До того, как Рапаве и Рухадзе было предъявлено обвинение по делу, о котором я пишу, они уже побывали в тюремных камерах, куда в своё время сами отправляли большое число ни в чём не виновных людей.

Дело в том, что Рапава был арестован на излёте сталинской эпохи – 11 ноября 1951 г. и обвинён в принадлежности к так называемой «мингрело-националистической группе». Следствие по его делу вёл как раз Рухадзе.
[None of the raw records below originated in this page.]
-- ==== Sys2Proof/Certificates/Slice0/Obligations.lean ====
section
/-!
DEFINITION. The statements for the provers, one definition each.
-/
open Sys2Proof Sys2Proof.Machine

/-! ## The host interface (chapter 02) -/

/-- HOST_ENABLE with good admin registers sets EN and the admin queue pair; with bad ones it only sets PARAM_ERR (R464). -/
def Obligations.HostEnableChecksAndSetsUpAdminQueue : Prop :=
  ∀ s : State, s.ready = true → s.host.en = false →
    let h := s.host
    let good := (1 ≤ h.asqs ∧ h.asqs ≤ 4095) ∧ (1 ≤ h.acqs ∧ h.acqs ≤ 4095) ∧ h.asqBase.toNat % 4096 = 0 ∧ h.acqBase.toNat % 4096 = 0
    (good → ∃ t : State, exec .hostEnable s = .next t ∧ t.host.en = true ∧ t.rdy = true ∧
      (t.queue 0).live = true ∧ (t.queue 0).entries = h.asqs + 1 ∧ (t.queue 0).cqEntries = h.acqs + 1 ∧
      (t.queue 0).sq = .hostMem h.asqBase.toNat ∧ (t.queue 0).cq = .hostMem h.acqBase.toNat ∧
      (t.queue 0).sqHead = 0 ∧ (t.queue 0).sqTail = 0 ∧ (t.queue 0).phase = true ∧ Only [.host, .issued] s t) ∧
    (¬ good → exec .hostEnable s = .next { s with host := { h with paramErr := true } })

/-- A host-interface reset, and clearing EN, deletes every queue, event and request and returns the host block to its reset values (R67,
Table 02-21). -/
def Obligations.HostInterfaceResetClearsTheHostBlock : Prop :=
  ∀ (s : State) (cause : HostResetCause),
    let cleared (t : State) (k : HostResetCause) : Prop :=
      (∀ q : Fin 64, (t.queue q).live = false) ∧ t.host.held = [] ∧ t.host.async = [] ∧ t.host.en = false ∧ t.host.paramErr = false ∧
      t.host.adminHalted = false ∧ t.host.asqs = 0 ∧ t.host.acqs = 0 ∧ t.host.asqBase = 0 ∧ t.host.acqBase = 0 ∧ t.host.bar2Base = 0 ∧
      t.host.bar2Log2 = 28 ∧ t.host.feat = s.host.feat ∧ t.host.orphans.cause = k
    (∃ t : State, exec (.hostInterfaceReset cause) s = .next t ∧ cleared t cause ∧ Only [.host, .mgmt, .recs, .power] s t) ∧
    (s.host.en = true → ∃ t : State, exec .hostDisable s = .next t ∧ cleared t .enCleared ∧ Only [.host, .mgmt, .recs] s t)

/-- A good doorbell moves its index and wakes the device; a bad one sets PARAM_ERR and posts DOORBELL_INVALID (R32, R66). -/
def Obligations.DoorbellsMoveTheirIndexOrAreInvalid : Prop :=
  ∀ (s : State) (q : Fin 64) (v : Word) (ok : Bool), s.ready = true →
    let k := s.queue q
    let i := v.toNat % 4096
    let usable := k.live = true ∧ k.reset = none
    let goodTail := usable ∧ i < k.entries ∧ (i + k.entries - k.sqTail) % k.entries + k.unfetched < k.entries
    let goodHead := usable ∧ i < k.cqEntries ∧
      (i + k.cqEntries - k.cqHead) % k.cqEntries ≤ (k.cqTail + k.cqEntries - k.cqHead) % k.cqEntries
    (goodTail → ∃ t : State, exec (.sqDoorbell q v) s = .next t ∧ (t.queue q).sqTail = i ∧
      (t.queue q).submitted = k.submitted + (i + k.entries - k.sqTail) % k.entries ∧ t.power.cur = s.power.oper ∧
      Only [.host, .mgmt, .power, .memory, .lanes, .out] s t) ∧
    (goodHead → ∃ t : State, exec (.cqDoorbell q v ok) s = .next t ∧ (t.queue q).cqHead = i ∧ t.power.cur = s.power.oper ∧
      Only [.host, .mgmt, .power, .memory, .bytes, .lanes, .out] s t) ∧
    (¬ goodTail → exec (.sqDoorbell q v) s =
      .next (({ s with host := { s.host with paramErr := true } } : State).post .doorbellInvalid (BitVec.ofNat 32 q.val))) ∧
    (¬ goodHead → exec (.cqDoorbell q v ok) s =
      .next (({ s with host := { s.host with paramErr := true } } : State).post .doorbellInvalid (BitVec.ofNat 32 (q.val + 256))))

/-- COMMAND_COMPLETE writes the oldest ready completion, releases the command's locks and moves the completion queue's tail (R41, R42,
R52). -/
def Obligations.CommandCompleteWritesTheEntry : Prop :=
  ∀ (s : State) (q : Fin 64) (r : Ready) (rest : List Ready) (a : Nat),
    let k := s.queue q
    k.ready = r :: rest → k.halted = false → k.reset = none → k.flush = none → k.cqFull = false → k.cq = .hostMem a →
    ∃ t : State, exec (.commandComplete q true) s = .next t ∧
      .hostWrite (a + 16 * k.cqTail) (entryBytes r.r0 r.r1 k.sqHead q.val r.logged k.phase r.cid r.status) ∈ t.out ∧
      (t.queue q).ready = rest ∧
      (t.queue q).cqTail = (if k.cqEntries ≤ k.cqTail + 1 then 0 else k.cqTail + 1) ∧
      (t.queue q).phase = (if k.cqEntries ≤ k.cqTail + 1 then !k.phase else k.phase) ∧
      (∀ l ∈ t.host.locks, ¬ (l.qid = q ∧ l.cid = r.cid)) ∧
      (∀ l ∈ s.host.locks, ¬ (l.qid = q ∧ l.cid = r.cid) → l ∈ t.host.locks) ∧
      Only [.host, .out] s t

/-- A completion that signals sends its queue's MSI-X vector, and the coalescing time sends it for what is unsignalled (R61). -/
def Obligations.CompletionsSignalTheirVector : Prop :=
  ∀ (s : State) (q : Fin 64),
    let k := s.queue q
    let masked := (vget s.host.msix { addr := 0, data := 0, ctrl := 1 } k.vector).ctrl.getLsbD 0 = true
    (∀ (r : Ready) (rest : List Ready) (a : Nat),
      k.ready = r :: rest → k.halted = false → k.reset = none → k.flush = none → k.cqFull = false → k.cq = .hostMem a →
      let eligible := ¬ (r.status = .ok ∧ r.flags.getLsbD 1 = true)
      let now := (r.status ≠ .ok ∧ r.status ≠ .okAdjusted) ∨ r.op.toNat = 0x0020 ∨ (eligible ∧ (k.cqCount ≤ k.unsig + 1 ∨ k.cqTime = 0))
      let w := Out.hostWrite (a + 16 * k.cqTail) (entryBytes r.r0 r.r1 k.sqHead q.val r.logged k.phase r.cid r.status)
      ∃ t : State, exec (.commandComplete q true) s = .next t ∧
        (now → (t.queue q).unsig = 0 ∧ (t.queue q).unsigElig = false ∧ t.out = (if masked then w :: s.out else .msix k.vector :: w :: s.out)) ∧
        (¬ now → (t.queue q).unsig = k.unsig + 1 ∧ t.out = w :: s.out)) ∧
    (k.unsigElig = true → ∃ t : State, exec (.coalescingTimeout q) s = .next t ∧ (t.queue q).unsig = 0 ∧ (t.queue q).unsigElig = false ∧
      t.out = (if masked then s.out else .msix k.vector :: s.out) ∧ Only [.host, .out] s t)

/-- COMMAND_FETCH takes an entry of queue 0 before any other, FW_ACTIVATE records the barriers, and a failed read halts the queue (R36,
R63). -/
def Obligations.CommandFetchServesQueueZeroFirst : Prop :=
  ∀ (s : State) (op : Half) (p : Packet) (a : Nat),
    let k := s.queue 0
    s.ready = true → k.fetchable = true → k.sq = .hostMem a → k.flush = none → k.reset = none →
    (s.returning = true → exec (.commandFetch [.entry op p]) s = .next s) ∧
    (s.returning = false → ∃ t : State, exec (.commandFetch [.entry op p]) s = .next t ∧
      (t.queue 0).fetched = k.fetched ++ [{ ent := k.fetchedN, op := op, pkt := p }] ∧
      (t.queue 0).sqHead = (k.sqHead + 1) % k.entries ∧ (t.queue 0).fetchedN = k.fetchedN + 1 ∧
      (op.toNat ≠ Op.fwActivate.code → ∀ q : Fin 64, q ≠ 0 → t.queue q = s.queue q) ∧
      (op.toNat = Op.fwActivate.code → ∀ q : Fin 64, q ≠ 0 → (s.queue q).live = true →
        t.queue q = { s.queue q with barrier := some ((s.queue q).barrier.getD (s.queue q).submitted) }) ∧ Only [.host, .power] s t) ∧
    (s.returning = false → ∃ u : State, exec (.commandFetch [.failed]) s = .next (u.post .queueHalted 0) ∧ (u.queue 0).halted = true ∧
      u.host.adminHalted = true ∧ (u.queue 0).fetched = k.fetched ∧ (u.queue 0).sqHead = k.sqHead ∧ Only [.host, .power] s u)

/-- COMMAND_DISPATCH puts the oldest fetched command in flight with all its range locks, or leaves it stalled with none (R44, R51). -/
def Obligations.CommandDispatchTakesAllLocksOrNone : Prop :=
  ∀ (s : State) (q : Fin 64) (host : HostRead) (f : Fetched) (rest : List Fetched),
    let k := s.queue q
    s.ready = true → k.fetched = f :: rest → k.halted = false → k.flush = none → k.reset = none →
    k.cqFull = false → ¬ (f.pkt.flags.getLsbD 2 = true ∧ ¬ (k.inFlight = [] ∧ k.ready = [])) →
    (∀ b, k.barrier = some b → f.ent < b) →
    (∀ op, Op.ofCode f.op.toNat = some op →
      let c := toCmd q f.pkt host
      let rs := opRanges s op c
      preflight s op c = .ok () →
      (locksFree s.host.locks rs = true → ∃ t : State, exec (.commandDispatch q host) s = .next t ∧ (t.queue q).fetched = rest ∧
        (t.queue q).inFlight = k.inFlight ++ [{ ent := f.ent, ref := ref op c }] ∧
        t.host.locks = s.host.locks ++ rs.map (fun r => { start := r.1, len := r.2.1, write := r.2.2, qid := q, cid := f.pkt.cid }) ∧
        (∀ x : Fin 64, x ≠ q → t.queue x = s.queue x) ∧ Only [.host] s t) ∧
      (locksFree s.host.locks rs = false → exec (.commandDispatch q host) s = .next s)) ∧
    (Op.ofCode f.op.toNat = none → ∃ t : State, exec (.commandDispatch q host) s = .next t ∧ (t.queue q).fetched = rest ∧
      (t.queue q).inFlight = k.inFlight ∧ (t.queue q).ready = k.ready ++ [{ endedAs .invalidOpcode f.ent f.op f.pkt.cid f.pkt.flags with
        r0 := BitVec.ofNat 32 f.op.toNat }] ∧ Only [.host] s t)

/-- QUEUE_CREATE makes the lowest free queue, QUEUE_DELETE removes an idle one, and QUEUE_FLUSH, QUEUE_RESET and ADMIN_RESET end what has
not started (R33, R34, R54, R56, R58). -/
def Obligations.QueueCommandsMakeAndEmptyQueues : Prop :=
  ∀ (c : Cmd) (s : State),
    let n := bitsOf (par c 0) 12 0
    let placed (dev : Bool) (a size : Nat) (x : Place) : Prop := a % 4096 = 0 ∧
      (dev = false → x = .hostMem a) ∧ (dev = true → x = .devMem ((s.buffer c.aux).elim 0 (fun b => b.base) + a) ∧ typeOf c.aux = 1 ∧
        ∃ b, s.buffer c.aux = some b ∧ needInBuffer s b a size = .ok (b.base + a) ∧ needUnpinned s (b.base + a) size = .ok ())
    (∀ (id : Fin 64) (x y : Place), Accepted .queueCreate c s → 2 ≤ n → n ≤ 4096 → 1 ≤ bitsOf (par c 1) 7 0 →
      (bitOf (par c 0) 20 = false → bitOf (par c 0) 21 = false → c.aux = 0) →
      placed (bitOf (par c 0) 20) (par64 c 2) (64 * n) x → placed (bitOf (par c 0) 21) (par64 c 4) (16 * n) y →
      id ≠ 0 → (s.queue id).live = false → (∀ j : Fin 64, j ≠ 0 → j < id → (s.queue j).live = true) →
      ∃ u : State, exec (.queueCreate c) s = .next (u.complete (ref .queueCreate c) .ok (s.nextHandle 0x9).toNat id.val false) ∧
        (u.queue id).live = true ∧ (u.queue id).handle = s.nextHandle 0x9 ∧ (u.queue id).entries = n ∧ (u.queue id).cqEntries = n ∧
        (u.queue id).sq = x ∧ (u.queue id).cq = y ∧ (u.queue id).vector = bitsOf (par c 0) 31 24 ∧ (u.queue id).cqCount = bitsOf (par c 1) 7 0 ∧
        (u.queue id).cqTime = bitsOf (par c 1) 25 16 ∧ (u.queue id).sqHead = 0 ∧ (u.queue id).cqTail = 0 ∧
        (∀ j : Fin 64, j ≠ id → u.queue j = s.queue j) ∧ Only [.host, .issued] s u) ∧
    (∀ q : Fin 64, s.queueOf c.handle = some q.val →
      let k := s.queue q
      (Accepted .queueDelete c s → k.flush = none → k.reset = none →
        (k.outstanding = 0 → q ≠ 0 → ∃ u : State, exec (.queueDelete c) s = .next (u.complete (ref .queueDelete c) .ok 0 0 false) ∧
          u.queue q = Queue.absent ∧ (∀ j : Fin 64, j ≠ q → u.queue j = s.queue j) ∧ Only [.host] s u) ∧
        (¬ (k.outstanding = 0 ∧ q ≠ 0) → exec (.queueDelete c) s = .next (s.complete (ref .queueDelete c) .notReady 0x09 0 false))) ∧
      (Accepted .queueFlush c s → q ≠ 0 → k.flush = none → k.reset = none → ∃ t : State, exec (.queueFlush c) s = .next t ∧
        (t.queue q).fetched = [] ∧ (t.queue q).inFlight = k.inFlight ∧ (t.queue q).ready = k.ready ++ k.fetched.map (Fetched.ended .flushed) ∧
        (∀ j : Fin 64, j ≠ q → j ≠ 0 → t.queue j = s.queue j) ∧ Only [.host, .mgmt] s t) ∧
      (Accepted .queueReset c s → q ≠ 0 → k.reset = none → ∃ t : State, exec (.queueReset c) s = .next t ∧ (t.queue q).fetched = [] ∧
        (∀ f ∈ k.fetched, Fetched.ended .aborted f ∈ (t.queue q).ready) ∧ (∀ r ∈ t.host.async, r.qid ≠ q))) ∧
    (s.host.en = true → (s.queue 0).live = true → (s.queue 0).reset = none → ∃ t : State, exec .adminReset s = .next t ∧ (t.queue 0).fetched = [] ∧
      (∀ f ∈ (s.queue 0).fetched, Fetched.ended .aborted f ∈ (t.queue 0).ready) ∧ (∀ r ∈ t.host.async, r.qid ≠ 0))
Как показал Рапава в суде, Рухадзе вёл следствие с грубым нарушением закона. Ему создали невыносимые условия, в течение 160 суток он фактически не спал. Ночью допрашивали, а днём спать не давали, помещали его в холодные и горячие камеры, 35 суток держали в карцере.

Сотрудник внутренней тюрьмы МГБ Грузии свидетель Ф.В. Будников в суде показал, что арестованного Рапаву помещали в холодную камеру раздетым и в наручниках.

Но вот в чём парадокс. Впрочем, даже не парадокс, а обычный ход событий в то время. Так называемое «мингрельское дело» было прекращено, Рапаву из-под стражи освободили. Рухадзе же 11 июля 1952 г. арестовали и предъявили обвинение в том, что он являлся турецким шпионом и готовил террористический акт в отношении Сталина. В вину Рухадзе вменялось и то, что он женат на бывшей жене врага народа Арутюнова – бывшего секретаря бывшего председателя ГПУ Грузии Д.С. Киладзе. Только после ареста Берии эти несуразные обвинения с Рухадзе были сняты, но из-под стражи его не освободили, поскольку ему предъявили обвинения, которые рассматривались и исследовались Военной коллегией Верховного Суда СССР в ходе описываемого судебного процесса.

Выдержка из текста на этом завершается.